-- ==== Sys2Proof/Tests/Slice0.lean ====
section
/-! SUPPORT. Checks of the model on values taken from spec/95_test_vectors.md, and for each obligation with hypotheses a
witness that meets them. -/

namespace Sys2Proof.Tests

open Sys2Proof Sys2Proof.Machine

set_option exponentiation.threshold 500

/-! The named constants of 95_test_vectors.md section 0 -/

def cP : FieldElement := 0xFFFFFFFFFFFFFFFFFFFFFFFFFFFFFFFEFFFFFFFFFFFFFFFF
def cPm1 : FieldElement := 0xFFFFFFFFFFFFFFFFFFFFFFFFFFFFFFFEFFFFFFFFFFFFFFFE
def cM192 : FieldElement := 0xFFFFFFFFFFFFFFFFFFFFFFFFFFFFFFFFFFFFFFFFFFFFFFFF
def cK : FieldElement := 0x000000000000000000000000000000010000000000000001
def cH : FieldElement := 0x7FFFFFFFFFFFFFFFFFFFFFFFFFFFFFFF8000000000000000
def cHm : FieldElement := 0x7FFFFFFFFFFFFFFFFFFFFFFFFFFFFFFF7FFFFFFFFFFFFFFF
def cQ : FieldElement := 0x3FFFFFFFFFFFFFFFFFFFFFFFFFFFFFFFC000000000000000
def cI3 : FieldElement := 0x555555555555555555555555555555550000000000000000
def cT191 : FieldElement := 0x800000000000000000000000000000000000000000000000
def cPExtM1 : ExtElement :=
  0xFFFFFFFFFFFFFFFFFFFFFFFFFFFFFFFDFFFFFFFFFFFFFFFE000000000000000100000000000000020000000000000000
def cKX : ExtElement :=
  0x000000000000000000000000000000020000000000000001FFFFFFFFFFFFFFFEFFFFFFFFFFFFFFFDFFFFFFFFFFFFFFFF
def cT383 : ExtElement :=
  0x800000000000000000000000000000000000000000000000000000000000000000000000000000000000000000000000
def cM384 : ExtElement := BitVec.allOnes 384

/-! States to run on -/

/-- Every register written: f1 = a, f2 = b, the other field registers 0, ARG as given. -/
def withF (a b : FieldElement) (arg : Word) : State :=
  { State.reset with
    f := ((Vector.replicate 16 0).set 1 a).set 2 b
    fWritten := Vector.replicate 16 (BitVec.allOnes 6)
    xWritten := Vector.replicate 4 (BitVec.allOnes 12)
    arg := arg
    argWritten := true }

/-- The same with x1 = a, x2 = b. -/
def withX (a b : ExtElement) : State :=
  { withF 0 0 0 with x := ((Vector.replicate 4 0).set 1 a).set 2 b }

/-- A command in flight on `withF`: `fmul f4, f2, f3`. -/
def busy : State :=
  { withF 0 2 0 with pending := some ⟨0x3A118000, .fmul 4 2 cH, false⟩ }

/-- What an answer's next state shows, if it has one. -/
def seen {α : Type} (get : State → α) : Answer → Option α
  | .next t => some (get t)
  | .fault _ => none
  | .refused _ => none

/-- F[r] once the command, accepted in `s`, has completed. -/
def fieldAfter (i : Instr) (s : State) (r : FReg) : Option FieldElement := seen (fun t => t.complete.f[r]) (exec i s)

/-- X[r] once the command has completed. -/
def extAfter (i : Instr) (s : State) (r : XReg) : Option ExtElement := seen (fun t => t.complete.x[r]) (exec i s)

/-- STATUS and ERRINFO after one step. -/
def statusAfter (s : State) : Option (Word × Word) := seen (fun t => (t.statusWord, t.errInfo)) (step s)

/-! WellFormed refuses each kind of ill-formed term -/

theorem test_fred_index_refused : (Instr.fred 0 4).wellFormed = false := by decide
theorem test_xadd_rd_refused : (Instr.xadd 4 0 0).wellFormed = false := by decide
theorem test_xadd_rs1_refused : (Instr.xadd 0 4 0).wellFormed = false := by decide
theorem test_xadd_rs2_refused : (Instr.xadd 0 0 4).wellFormed = false := by decide
theorem test_xsub_rd_refused : (Instr.xsub 15 0 0).wellFormed = false := by decide
theorem test_xsub_rs1_refused : (Instr.xsub 0 15 0).wellFormed = false := by decide
theorem test_xsub_rs2_refused : (Instr.xsub 0 0 15).wellFormed = false := by decide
====
In full and without alteration, retype the entries above.

-- ==== Sys2Proof/Tests/Slice0.lean ====
section
/-! SUPPORT. Checks of the model on values taken from spec/95_test_vectors.md, and for each obligation with hypotheses a
witness that meets them. -/

namespace Sys2Proof.Tests

open Sys2Proof Sys2Proof.Machine

set_option exponentiation.threshold 500

/-! The named constants of 95_test_vectors.md section 0 -/

def cP : FieldElement := 0xFFFFFFFFFFFFFFFFFFFFFFFFFFFFFFFEFFFFFFFFFFFFFFFF
def cPm1 : FieldElement := 0xFFFFFFFFFFFFFFFFFFFFFFFFFFFFFFFEFFFFFFFFFFFFFFFE
def cM192 : FieldElement := 0xFFFFFFFFFFFFFFFFFFFFFFFFFFFFFFFFFFFFFFFFFFFFFFFF
def cK : FieldElement := 0x000000000000000000000000000000010000000000000001
def cH : FieldElement := 0x7FFFFFFFFFFFFFFFFFFFFFFFFFFFFFFF8000000000000000
def cHm : FieldElement := 0x7FFFFFFFFFFFFFFFFFFFFFFFFFFFFFFF7FFFFFFFFFFFFFFF
def cQ : FieldElement := 0x3FFFFFFFFFFFFFFFFFFFFFFFFFFFFFFFC000000000000000
def cI3 : FieldElement := 0x555555555555555555555555555555550000000000000000
def cT191 : FieldElement := 0x800000000000000000000000000000000000000000000000
def cPExtM1 : ExtElement :=
  0xFFFFFFFFFFFFFFFFFFFFFFFFFFFFFFFDFFFFFFFFFFFFFFFE000000000000000100000000000000020000000000000000
def cKX : ExtElement :=
  0x000000000000000000000000000000020000000000000001FFFFFFFFFFFFFFFEFFFFFFFFFFFFFFFDFFFFFFFFFFFFFFFF
def cT383 : ExtElement :=
  0x800000000000000000000000000000000000000000000000000000000000000000000000000000000000000000000000
def cM384 : ExtElement := BitVec.allOnes 384

/-! States to run on -/

/-- Every register written: f1 = a, f2 = b, the other field registers 0, ARG as given. -/
def withF (a b : FieldElement) (arg : Word) : State :=
  { State.reset with
    f := ((Vector.replicate 16 0).set 1 a).set 2 b
    fWritten := Vector.replicate 16 (BitVec.allOnes 6)
    xWritten := Vector.replicate 4 (BitVec.allOnes 12)
    arg := arg
    argWritten := true }

/-- The same with x1 = a, x2 = b. -/
def withX (a b : ExtElement) : State :=
  { withF 0 0 0 with x := ((Vector.replicate 4 0).set 1 a).set 2 b }

/-- A command in flight on `withF`: `fmul f4, f2, f3`. -/
def busy : State :=
  { withF 0 2 0 with pending := some ⟨0x3A118000, .fmul 4 2 cH, false⟩ }

/-- What an answer's next state shows, if it has one. -/
def seen {α : Type} (get : State → α) : Answer → Option α
  | .next t => some (get t)
  | .fault _ => none
  | .refused _ => none

/-- F[r] once the command, accepted in `s`, has completed. -/
def fieldAfter (i : Instr) (s : State) (r : FReg) : Option FieldElement := seen (fun t => t.complete.f[r]) (exec i s)

/-- X[r] once the command has completed. -/
def extAfter (i : Instr) (s : State) (r : XReg) : Option ExtElement := seen (fun t => t.complete.x[r]) (exec i s)

/-- STATUS and ERRINFO after one step. -/
def statusAfter (s : State) : Option (Word × Word) := seen (fun t => (t.statusWord, t.errInfo)) (step s)

/-! WellFormed refuses each kind of ill-formed term -/

theorem test_fred_index_refused : (Instr.fred 0 4).wellFormed = false := by decide
theorem test_xadd_rd_refused : (Instr.xadd 4 0 0).wellFormed = false := by decide
theorem test_xadd_rs1_refused : (Instr.xadd 0 4 0).wellFormed = false := by decide
theorem test_xadd_rs2_refused : (Instr.xadd 0 0 4).wellFormed = false := by decide
theorem test_xsub_rd_refused : (Instr.xsub 15 0 0).wellFormed = false := by decide
theorem test_xsub_rs1_refused : (Instr.xsub 0 15 0).wellFormed = false := by decide
theorem test_xsub_rs2_refused : (Instr.xsub 0 0 15).wellFormed = false := by decide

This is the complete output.